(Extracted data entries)
/-- The commands that lie outside the list of `touchesAon` leave the always-on domain (its registers, rails, engine, locket) and the
straps as they were. -/
def Obligations.HostSideLeavesAlwaysOn : Prop :=
  ∀ (i : Instr) (s t : State), touchesAon i = false → exec i s = .next t → t.aon = s.aon ∧ t.strap = s.strap

/-- The commands of `onlyAon` leave everything outside the always-on domain as it was: every register, queue, tile, memory byte. -/
def Obligations.SequencerLeavesHostSide : Prop :=
  ∀ (i : Instr) (s t : State), onlyAon i = true → exec i s = .next t → t.dev = s.dev ∧ t.strap = s.strap

/-- Bytes written to memory read back, every byte outside them reads as before, and numbers laid out as little-endian bytes (R5) read
back. -/
def Obligations.MemoryReadsBack : Prop :=
  ∀ (m : Memory) (a : Nat) (bs : List Byte),
    (m.write a bs).read a bs.length = bs ∧ (∀ b, (b < a ∨ a + bs.length ≤ b) → (m.write a bs).get b = m.get b) ∧
    ∀ n v : Nat, (toBytes n v).length = n ∧ ofBytes (toBytes n v) = v % 256 ^ n

/-- The clear of shared SRAM, a tile's store, the closing of a shutter, the end of a tile's clear, a power-on reset and a SYSTEM_RESET
keep the canonical form of memory. -/
def Obligations.MemoryFormKept : Prop :=
  ∀ (s t : State) (n : Nat), s.memForm →
    (exec .sharedSramClear s = .next t → t.memForm) ∧ (exec (.storeComplete n) s = .next t → t.memForm) ∧
    (exec (.shutterClose n) s = .next t → t.memForm) ∧ (exec (.tileClearDone n) s = .next t → t.memForm) ∧
    (exec .powerOnReset s = .next t → t.memForm) ∧ (exec .systemReset s = .next t → t.memForm)

/-! ### Register accesses (chapters 00 and 06) -/

/-- REG_WRITE at every offset and width. Where the access reaches its register (PERI runs, no host access in D3hot, the register's domain
on): an aligned 32-bit write sets a 32-bit register by its access codes; an aligned 64-bit write sets a 64-bit register at once; at an offset
with no register nothing happens. A 64-bit write of two narrow registers is the two 32-bit writes in order. A width or alignment that R9 does not
allow, and a register of a domain that is off, leave only the record of the error; the MSI-X table (R527) takes its own writes and the PBA
discards them. In D3hot a host access is an Unsupported Request. Without the PERI domain there is no access (log entry 5). -/
def Obligations.RegisterWrite32 : Prop :=
  ∀ (s : State) (req : Requester) (off w v : Nat),
    let plain := inR 0x308000 0x310000 off = false ∧ inR 0x310000 0x310100 off = false
    (s.periRuns = false → exec (.regWrite req off w v) s = .next s) ∧
    (s.periRuns = true → isHost req = true → s.dev.is F.PCI_STATUS_D3 = true →
      exec (.regWrite req off w v) s = .next (s.onDev fun d => d.send .unsupported)) ∧
    (s.periRuns = true → (isHost req && s.dev.is F.PCI_STATUS_D3) = false →
      (inR 0x308000 0x310000 off = true → exec (.regWrite req off w v) s = .next (s.onDev fun d => d.msixWrite (ridOf req) off w v)) ∧
      (inR 0x308000 0x310000 off = false → ((w ≠ 4 ∧ w ≠ 8) ∨ off % w ≠ 0) →
        exec (.regWrite req off w v) s = .next (s.onDev fun d => d.pciErr 0 off (ridOf req))) ∧
      (inR 0x310000 0x310100 off = true → (w = 4 ∨ w = 8) → off % w = 0 → exec (.regWrite req off w v) s = .next s) ∧
      (plain → off % 4 = 0 → s.domainOff off = true →
        exec (.regWrite req off 4 v) s = .next (s.onDev fun d => d.pciErr 1 off (ridOf req))) ∧
      (plain → off % 4 = 0 → s.domainOff off = false → hitAt off = none → exec (.regWrite req off 4 v) s = .next s) ∧
      (∀ h, plain → off % 4 = 0 → s.domainOff off = false → hitAt off = some h → h.reg.wide = false →
        exec (.regWrite req off 4 v) s = .next (s.regSet req h off (v % 2 ^ 32))) ∧
      (∀ h, plain → off % 8 = 0 → s.domainOff off = false → wideAt off = some h →
        exec (.regWrite req off 8 v) s = .next ((s.setHeld off none).regSet req h off (v % 2 ^ 64))) ∧
      (plain → off % 8 = 0 → wideAt off = none →
        exec (.regWrite req off 8 v) s = .next ((s.write32 req off (v % 2 ^ 32)).write32 req (off + 4) (v / 2 ^ 32))))

/-- The halves of a 64-bit register that an access reaches (R9): the low half is held until the high half is written, which commits both;
reading the low half captures the high half. -/
def Obligations.Register64Halves : Prop :=
  ∀ (s : State) (req : Requester) (off v : Nat) (h : Hit), s.reaches req off = true →
    hitAt off = some h → h.reg.wide = true → h.high = false → (isTileOff off = true → inR 0x1000 0x3000 (inTile off) = false) →
    exec (.reg64LowWrite req off v) s = .next (s.setHeld off (some (v % 2 ^ 32))) ∧
    exec (.reg64LowRead off req) s = .next (s.setCapt off (some (s.regVal h off / 2 ^ 32))) ∧
    (∀ low h', s.held off = some low → s.domainOff (off + 4) = false → hitAt (off + 4) = some h' → h'.reg.wide = true → h'.high = true →
      exec (.reg64HighWrite req (off + 4) v) s =
        .next ((s.setHeld off none).regSet req { h' with high := false } off (low + v % 2 ^ 32 * 2 ^ 32)))

/-- A misaligned access, and an access to a register of a domain that is off, while PERI runs outside D3hot: their whole effect is the record
in PCI_ERR (R9, R144, R162). The error's bit is set and COUNT grows by one up to its largest value; FIRST, ERR_ADDR and ERR_RID take the
error's index, its offset and the requester's ID when no error stood (FIRST was 0xFF) and stay otherwise; every other field and all memory
stay. -/
def Obligations.RefusedAccessesAreRecorded : Prop :=
  ∀ (s : State) (off rid : Nat), s.periRuns = true → s.dev.is F.PCI_STATUS_D3 = false →
    let recorded (i : Instr) (k : Nat) (bit : Fld) : Prop := ∃ t, exec i s = .next t ∧ t.aon = s.aon ∧ t.dev.mem = s.dev.mem ∧
      t.dev.rd bit = 1 ∧ t.dev.rd F.PCI_ERR_COUNT = min (s.dev.rd F.PCI_ERR_COUNT + 1) 65535 ∧
      (s.dev.rd F.PCI_ERR_FIRST = 0xFF →
        t.dev.rd F.PCI_ERR_FIRST = k ∧ t.dev.rd F.PCI_ERR_ADDR_ADDR = off % 2 ^ 64 ∧ t.dev.rd F.PCI_ERR_RID_RID = rid % 65536) ∧
      (s.dev.rd F.PCI_ERR_FIRST ≠ 0xFF → t.dev.rd F.PCI_ERR_FIRST = s.dev.rd F.PCI_ERR_FIRST ∧
        t.dev.rd F.PCI_ERR_ADDR_ADDR = s.dev.rd F.PCI_ERR_ADDR_ADDR ∧ t.dev.rd F.PCI_ERR_RID_RID = s.dev.rd F.PCI_ERR_RID_RID) ∧
      ∀ f : Fld, f.key ≠ bit.key → f.key ≠ F.PCI_ERR_COUNT.key → f.key ≠ F.PCI_ERR_FIRST.key → f.key ≠ F.PCI_ERR_ADDR_ADDR.key →
        f.key ≠ F.PCI_ERR_RID_RID.key → t.dev.rd f = s.dev.rd f
    recorded (.misalignedAccess off rid) 0 F.PCI_ERR_REG_ACCESS ∧
    (s.domainOff off = true → recorded (.domainOffAccess off rid) 1 F.PCI_ERR_DOMAIN_OFF)

/-- While SEQ_CTRL.LOCK is 1, a write of a locked register changes nothing (R95). -/
def Obligations.LockedRegistersStay : Prop :=
  ∀ (s : State) (req : Requester) (h : Hit) (off v : Nat), s.aon.is F.SEQ_CTRL_LOCK = true → seqLocked off = true →
    s.regSet req h off v = s

/-! ### Resets, balls and the test port (chapters 02, 05, 06, 23) -/

/-- A power-on reset leaves the straps unsampled, notes power-on as the last cause, keeps the flash of the locket and the level of every
power-good ball, and leaves every register outside the always-on domain, memory, contexts, queues and tiles as at reset. When the standby supply drops the same reset asserts and
the supply counts as lost. The straps are sampled once, when the supply is good. -/
def Obligations.PowerOnAndStraps : Prop :=
  ∀ (s : State) (balls : BitVec 8),
    (∃ t, exec .powerOnReset s = .next t ∧ t.strap = 0 ∧ t.aon.strapped = false ∧ t.aon.supplyOk = true ∧
      t.aon.rd F.BOOT_CAUSE_LAST = 0 ∧ t.aon.rd F.BOOT_CAUSE_SEEN = 1 ∧ t.aon.locket.slots = s.aon.locket.slots ∧
      t.aon.engine = stPreamble ∧ t.aon.pc = 0 ∧ (∀ n, n < 24 → t.aon.on n = false) ∧
      t.dev.regs = [] ∧ t.dev.mem = {} ∧ t.dev.ctxs = [] ∧ t.dev.queues = [] ∧ t.dev.tiles = []) ∧
    (∃ t, exec .aonSupplyDrop s = .next t ∧ t.strap = 0 ∧ t.aon.strapped = false ∧ t.aon.supplyOk = false ∧ (∀ n, n < 24 → t.aon.on n = false) ∧
      t.aon.locket.slots = s.aon.locket.slots ∧
      t.dev.regs = [] ∧ t.dev.mem = {} ∧ t.dev.ctxs = [] ∧ t.dev.queues = [] ∧ t.dev.tiles = []) ∧
    (s.aon.strapped = false → s.aon.supplyOk = true → exec (.strapSample balls) s =
      .next { s with strap := balls, aon := { s.aon with strapped := true }, dev := { s.dev with strap := balls } })

/-- RESET_N assertion, outside the brown-out state, resets everything outside the always-on domain and notes its cause; rails and locket
stay. Its release, once the preamble has released the boot controller and VDD_PERI is up, starts the boot again; in LATCHOFF it ends the
latch. -/
def Obligations.ResetNResetsHostSide : Prop :=
  ∀ s : State, s.aon.ballsReleased = false →
    (s.aon.resetN = true → ∃ t, exec .resetNAssert s = .next t ∧ t.aon.resetN = false ∧ t.aon.rd F.BOOT_CAUSE_LAST = 2 ∧
      t.dev.mem = {} ∧ t.dev.ctxs = [] ∧ t.dev.queues = [] ∧ t.dev.tiles = [] ∧ t.aon.rails = s.aon.rails ∧ t.aon.locket = s.aon.locket) ∧
    (s.aon.resetN = false → s.aon.engine ≠ stLatchoff → s.aon.bootReleased = true → s.aon.armed 0 = true →
      exec .resetNRelease s = .next ((s.onAon fun a => { a with resetN := true }).startBoot (s.aon.wait == .boot))) ∧
    (s.aon.resetN = false → s.aon.engine = stLatchoff →
      exec .resetNRelease s = .next (s.onAon fun a => ({ a with resetN := true }).latchEnd))

/-- The host-link resets and power states: FLR, and the return from D3hot, note cause 5 and take the actions of an FLR; PERST# notes cause 4
and takes its own; D3hot shows in PCI_STATUS. An FLR and D3 need the PERI domain; PERST# needs the balls not released. -/
def Obligations.HostLinkResets : Prop :=
  ∀ s : State,
    (s.periRuns = true → exec .flr s = .next { s with aon := s.aon.cause 5, dev := s.dev.flr }) ∧
    (s.aon.ballsReleased = false → exec .perstAssert s = .next { s with aon := { s.aon with perstN := false }.cause 4, dev := s.dev.perst } ∧
      exec .perstDeassert s = .next { s with aon := { s.aon with perstN := true } }) ∧
    (s.periRuns = true → exec .d3hotEntry s = .next { s with dev := s.dev.wr F.PCI_STATUS_D3 1 }) ∧
    (s.periRuns = true → s.dev.is F.PCI_STATUS_D3 = true →
      exec .d3hotToD0 s = .next { s with aon := s.aon.cause 5, dev := s.dev.flr })

/-- R58: JTAG_EXTEST loads EXTEST; it is in force only while RESET_N is low, and while RESET_N is high it acts as BYPASS. While it is in
force, with TEST_EN low and its pads supplied, a ball of the chain that the block can drive takes its cell; out of force it takes what the
block's logic gives it. -/
def Obligations.ExtestNeedsResetLow : Prop :=
  ∀ s t : State, s.aon.supplyOk = true → exec .jtagExtest s = .next t →
    exec .jtagExtest s = .next { s with aon := { s.aon with tap := .extest, tapOut := 0 } } ∧
    (s.aon.resetN = true → t.aon.tapInForce = .bypass) ∧ (s.aon.resetN = false → t.aon.tapInForce = .extest) ∧ t.dev = s.dev ∧
    (∀ b, s.aon.testEn = false → s.aon.padOk (ballBank b) = true → ballIsOutput b = true → ballInChain b = true →
      (s.aon.resetN = false → t.drive b = t.aon.cellDrive b) ∧ (s.aon.resetN = true → t.drive b = t.logicDrive b)) ∧
    (s.aon.resetN = true → s.aon.ballsReleased = false → ∃ u, exec .resetNAssert t = .next u ∧ u.aon.tapInForce = .extest) ∧
    (s.aon.resetN = false → s.aon.ballsReleased = false → ∃ u, exec .resetNRelease t = .next u ∧ u.aon.tapInForce ≠ .extest)

/-- The other test port instructions, with the standby supply good: BYPASS, IDCODE with its value 0x1481689B shifted out, SAMPLE/PRELOAD with the
chain captured, shifted out and preloaded; TEST_EN, after which every SEQ_EN stands low, as does every ball whose reset state is low; and
the loss and return of the reference clock. -/
def Obligations.TestPortAndPins : Prop :=
  ∀ (s : State) (levels cells : List (Ball × Bool)),
    (s.aon.supplyOk = true →
      exec .jtagBypass s = .next { s with aon := { s.aon with tap := .bypass, tapOut := 0 } } ∧
      exec .jtagIdcode s = .next { s with aon :=
        { s.aon with tap := .idcode, tapOut := 0x1481689B, sent := s.aon.sent ++ [.tdo 0x1481689B] } } ∧
      (∃ t, exec (.jtagSamplePreload levels cells) s = .next t ∧ t.dev = s.dev ∧ t.aon.tap = .sample ∧
        t.aon.captured = scanBalls.map (fun b => (b, s.sampled levels b)) ∧ t.aon.sent = s.aon.sent ++ [.scan t.aon.captured] ∧
        t.aon.cells = cells.filter fun c => scanBalls.contains c.1)) ∧
    (∃ t, exec .testEnHigh s = .next t ∧ t.aon.testEn = true ∧ t.dev = s.dev ∧
      ∀ b, t.aon.padOk (ballBank b) = true → t.drive b = ballReset b) ∧
    exec .ref25Loss s = .next { s with aon := { s.aon with ref25 := false } } ∧
    exec .ref25Return s = .next { s with aon := { s.aon with ref25 := true } }

/-! ### Rail sequencer (chapter 03) -/

/-- The image instructions of the sequencer, when the engine may execute the word `w` of the opcode: what each does to the rails, the flag
F, the index and the wait (R67, R68); and the end past the last of them (R66). -/
def Obligations.SequencerInstructions : Prop :=
  ∀ (s : State) (w : Nat),
    (s.instrAt 0 w = true → exec .seqEnd s = .next { s with aon := s.aon.setEngine stDone }) ∧
    (s.aon.engine = stRun → s.aon.src = .image → s.aon.past = true → exec .seqEnd s = .next { s with aon := s.aon.setEngine stDone }) ∧
    (s.instrAt 1 w = true → exec .seqEnable s = .next { s with aon := (s.aon.railsOn (maskList 24 (iMask w))).advance }) ∧
    (s.instrAt 2 w = true → exec .seqDisable s = .next { s with aon := (s.aon.railsOff (maskList 24 (iMask w))).advance }) ∧
    (s.instrAt 3 w = true → exec .seqWait s =
      .next { s with aon := if bits w 0 16 = 0 then s.aon.advance else { s.aon with wait := .time } }) ∧
    (s.instrAt 4 w = true → exec .seqWaitpg s = .next { s with aon := { s.aon with wait := .pg (s.aon.waitSet w) } }) ∧
    (s.instrAt 5 w = true → exec .seqCheck s =
      .next { s with aon := (s.aon.wr F.SEQ_STATUS_F (if s.aon.checkF w then 1 else 0)).advance }) ∧
    (s.instrAt 6 w = true → exec .seqJump s = .next { s with aon := s.aon.wr F.SEQ_STATUS_PC (bits w 0 8) }) ∧
    (s.instrAt 7 w = true → exec .seqJumpif s = .next (s.onAon fun a =>
      if a.rd F.SEQ_STATUS_F = bits w 24 1 then a.wr F.SEQ_STATUS_PC (bits w 0 8) else a.advance)) ∧
    (s.instrAt 8 w = true → exec .seqMargin s = .next { s with aon :=
      ({ s.aon with wait := .margin (iIdx w) (stepIdx (bits w 0 8)) }).marginStart (iIdx w) (stepIdx (bits w 0 8)) false }) ∧
    (s.instrAt 9 w = true → s.aon.locket.queue.length < 8 → exec .seqLog s = .next { s with aon :=
      (({ s.aon with wait := .logRoom (bits w 0 24) }).record 2 0 0xFF (bits w 0 24)).advance }) ∧
    (s.instrAt 9 w = true → 8 ≤ s.aon.locket.queue.length →
      exec .seqLog s = .next { s with aon := { s.aon with wait := .logRoom (bits w 0 24) } })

| Requirement |
From the start of the data to the line that holds "def Obligations.MemoryReadsBack : Prop", retype each line exactly, with both ends included.

| Exercise answer |
/-- The commands that lie outside the list of `touchesAon` leave the always-on domain (its registers, rails, engine, locket) and the
straps as they were. -/
def Obligations.HostSideLeavesAlwaysOn : Prop :=
  ∀ (i : Instr) (s t : State), touchesAon i = false → exec i s = .next t → t.aon = s.aon ∧ t.strap = s.strap

/-- The commands of `onlyAon` leave everything outside the always-on domain as it was: every register, queue, tile, memory byte. -/
def Obligations.SequencerLeavesHostSide : Prop :=
  ∀ (i : Instr) (s t : State), onlyAon i = true → exec i s = .next t → t.dev = s.dev ∧ t.strap = s.strap

/-- Bytes written to memory read back, every byte outside them reads as before, and numbers laid out as little-endian bytes (R5) read
back. -/
def Obligations.MemoryReadsBack : Prop :=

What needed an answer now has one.